Extracted data —

/-- A subindex whose value the server takes from where it lives, at the moment of the read. -/
def liveValue (b : Block) (p : Path) (idx sub : Nat) : Option Nat :=
  let q := b.selected p
  if 0x4400 ≤ idx && idx < 0x4600 then
    let l := idx - 0x4400
    (match sub with | 5 => some (b.liveUpper l) | 6 => some (b.liveLower l) | 7 => some (b.liveSum l) | _ => none)
  else if 0x4800 ≤ idx && idx < 0x4A00 then
    let l := idx - 0x4800
    (match sub with | 7 => some (512 * (l % 8)) | 8 => some l | _ => none)
  else if 0x3400 ≤ idx && idx < 0x3420 && 0 < sub then
    some (unsigned (clampI (-5000) 5000 (Config.residualSkew (16 * (idx - 0x3400) + sub - 1)).toInt) 16)
  else if 0x5510 ≤ idx && idx < 0x5518 then
    let t := idx - 0x5510
    (if sub = 0x11 then some ((List.range 8).map (fun m => b.timerState t m * 4 ^ m)).sum
     else if 9 ≤ sub then some (b.timerLeft t (sub - 9)) else none)
  else if 0x5850 ≤ idx && idx < 0x5860 then (if sub = 1 then some (b.ptuState (idx - 0x5850)) else none)
  else match idx, sub with
  | 0x1001, _ => some b.errorRegister
  | 0x1014, _ => some (0x80 + b.nodeId)
  | 0x1018, 1 => some Config.vendorId.toNat
  | 0x1018, 2 => some (match b.part with | .h48 => 0x12048 | .h24 => 0x12024)
  | 0x1018, 3 => some (Config.dieRevision.toNat * 2 ^ 16 + Config.firmwareRevision.toNat)
  | 0x1018, 4 => some Config.serialNumber.toNat
  | 0x1E01, 3 => some b.power.straps
  | 0x1E03, 1 => some (b2n b.flashBusy)
  | 0x1E10, 5 => some b.server.fwd.length
  | 0x2000, 4 => some (Config.inputPower b.time.abs (b.rd 0x1E10 1)).toNat
  | 0x2101, 5 => if b.rd 0x2101 1 = 0 then none else some (Config.phaseError b.time.abs (b.rd 0x1E10 1)).toNat
  | 0x2000, 5 => some b.flash.hours
  | 0x2000, 6 => some b.flash.hoursVin
  | 0x2000, 7 => some b.flash.colds
  | 0x2006, 2 => some b.alertCauses
  | 0x2010, 1 => some b.time.frame.toNat
  | 0x2200, 7 => if b.inChain then none else some (b.rd 0x2200 1)
  | 0x5002, 1 => some b.fullLanes
  | 0x5002, 2 => some b.fullLimit
  | 0x6001, 1 => some b.installed
  | 0x6001, 3 => some b.freeUnits
  | 0x6001, 4 => some b.budgetLimit
  | 0x6001, 5 => some b.budgetUsed
  | 0x7000, 1 => some ((List.range 64).filter (fun k => (b.bank k).owner == owUNOWNED)).length
  | 0x7000, 2 => some ((List.range 64).filter (fun k => (b.bank k).owner == owRETIRED)).length
  | 0x7000, 3 => some (maskOf ((List.range 64).filter (fun k => (b.bank k).owner == owUNOWNED)))
  | 0x7000, 4 => some (maskOf ((List.range 64).filter (fun k => (b.bank k).owner == owRETIRED)))
  | 0x7000, 5 => some (maskOf ((List.range 64).filter (fun k => (b.bank k).firmware)))
  | 0x7002, 0 => none
  | 0x7002, k => some (b.bank (k - 1)).stateWord
  | 0x7080, 2 => some b.queuesOn
  | 0x7081, 1 => some q
  | 0x7081, 2 => some (b.queue q).cfg
  | 0x7081, 3 => some (b.queue q).ends
  | 0x7081, 4 => some (b.qUnread (popKey q))
  | 0x7081, 5 => some (b.qPackets (popKey q))
  | 0x7081, 6 => some (b.qOcc q)
  | 0x7081, 7 => some (b2n (b.queue q).reset * 2 + b2n (b.queue q).gap)
  | 0x7081, 8 => some (b.queue q).drops
  | 0x7081, 9 => some (b.queue q).resets
  | 0x7100, 1 => some b.pcie.cfg.rate
  | 0x7100, 2 => some b.linkWidth
  | 0x7100, 3 => some (b2n b.pcie.cfg.flit)
  | 0x7100, 4 => some (if b.pcie.d3 then 3 else 0)
  | 0x7100, 5 => some (b2n b.pcie.cfg.bme)
  | 0x7100, 7 => some b.channelsOn
  | 0x2110, k => if 1 ≤ k && k ≤ 0x80 then some (b.band (k - 1)).word else none
  | _, _ => none

/-- The stored image of the copy in use (R501): empty where none is. -/
def imageOctets (b : Block) (off len : Nat) : List Byte :=
  if b.rd 0x1E03 2 = 0 then []
  else
    let n := (Config.imageLength (b.rd 0x1E03 3)).toNat + 1
    (List.range (min len (n - off))).map (fun i => Config.imageOctet (b.rd 0x1E03 3) (off + i))

/-- The octets of a value as read. -/
def valueOctets (b : Block) (p : Path) (r : OdRow) (idx sub off len : Nat) : List Byte :=
  match r.ty with
  | .str => textOf idx
  | .domain => imageOctets b off len
  | ty => toLe ty.size ((liveValue b p idx sub).getD (b.rd idx sub))

/-- A READ (R474): `off` and `len` count for a DOMAIN. -/
def dictRead (p : Path) (idx sub off len : Nat) (b : Block) : Resp :=
  match accessCheck b p idx sub false, odRow? idx sub with
  | some x, _ => x
  | none, some r => { status := stOK, abort := 0, data := valueOctets b p r idx sub off len }
  | none, none => Resp.plain stACCESS

/-! ### Images (R495, R496, R498) -/

/-- The image holds a subindex (R496). -/
def stored (r : OdRow) (idx : Nat) : Bool :=
  (r.acc == .rw || r.acc == .rws) && r.chk != .w1c && !(idx == 0x1E01 && r.a == 4) && idx != 0x7001 && idx != 0x7080 && idx != 0x7081 &&
    idx / 256 != 0x71 && idx != 0x1010 && idx != 0x1011

/-- The key is of the communication group. -/
def commKey (k : Nat) : Bool := decide (k / 256 < 0x2000)

/-- The values in force that the image holds and that differ from their defaults. -/
def storedValues (b : Block) : List (Nat × Word) :=
  let band := (b.clk.bands.filter (fun x => x.2 != fusedBand x.1)).map (fun x => (odKey 0x2110 (x.1 + 1), BitVec.ofNat 64 x.2.word))
  (b.regs.filter (fun x => match odRow? (x.1 / 256) (x.1 % 256) with
    | some r => stored r (x.1 / 256)
    | none => false)) ++ band

/-- The image in use: that of the copy that 0x1E03.02 names. -/
def imageInUse (b : Block) : Option Image :=
  match b.rd 0x1E03 2 with
  | 1 => b.flash.copyA
  | 2 => b.flash.copyB
  | _ => none

/-- The product code (R500). -/
def Block.product (b : Block) : Nat := match b.part with | .h48 => 0x12048 | .h24 => 0x12024

/-- Start the background write of an image (R495): into the copy that is not in use, numbered above both. -/
def startFlash (comm app : Option (List (Nat × Word))) (p : Path) (back : ReplyTo) (idx sub : Nat) (b : Block) : Block :=
  let top := fun (x : Option Image) => match x with | some i => i.seq | none => 0
  let img : Image := { seq := (max (top b.flash.copyA) (top b.flash.copyB) + 1) % 2 ^ 32, version := 1, product := b.product,
                       crc := Config.imageCrc ((max (top b.flash.copyA) (top b.flash.copyB) + 1) % 2 ^ 32), comm := comm, app := app }
  { b with server := { b.server with job := some { toA := b.rd 0x1E03 2 != 1, img := img, path := p, back := back, idx := idx, sub := sub } } }

/-- A write of 0x1010 (R495) or of 0x1011 (R498): the answer is none where it comes when the flash write ends. -/
def imageWrite (p : Path) (back : ReplyTo) (idx sub v : Nat) (b : Block) : Option Resp × Block :=
  if b.flashBusy then (some (Resp.plain stBUSY), b)
  else if v != (if idx = 0x1010 then 0x65766173 else 0x64616F6C) then (some (Resp.refuse stREFUSED 0x08000020), b)
  else
    let old := imageInUse b
    let was := fun (f : Image → Option (List (Nat × Word))) => old.bind f
    let now := storedValues b
    let comm := if idx = 0x1010 then some (now.filter (fun x => commKey x.1)) else none
    let app := if idx = 0x1010 then some (now.filter (fun x => !commKey x.1)) else none
    (none, startFlash (if sub = 3 then was (·.comm) else comm) (if sub = 2 then was (·.app) else app) p back idx sub b)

Work request —
For each line above that includes "imageOctets", make a copy.

Answer box —
def imageOctets (b : Block) (off len : Nat) : List Byte :=
  | .domain => imageOctets b off len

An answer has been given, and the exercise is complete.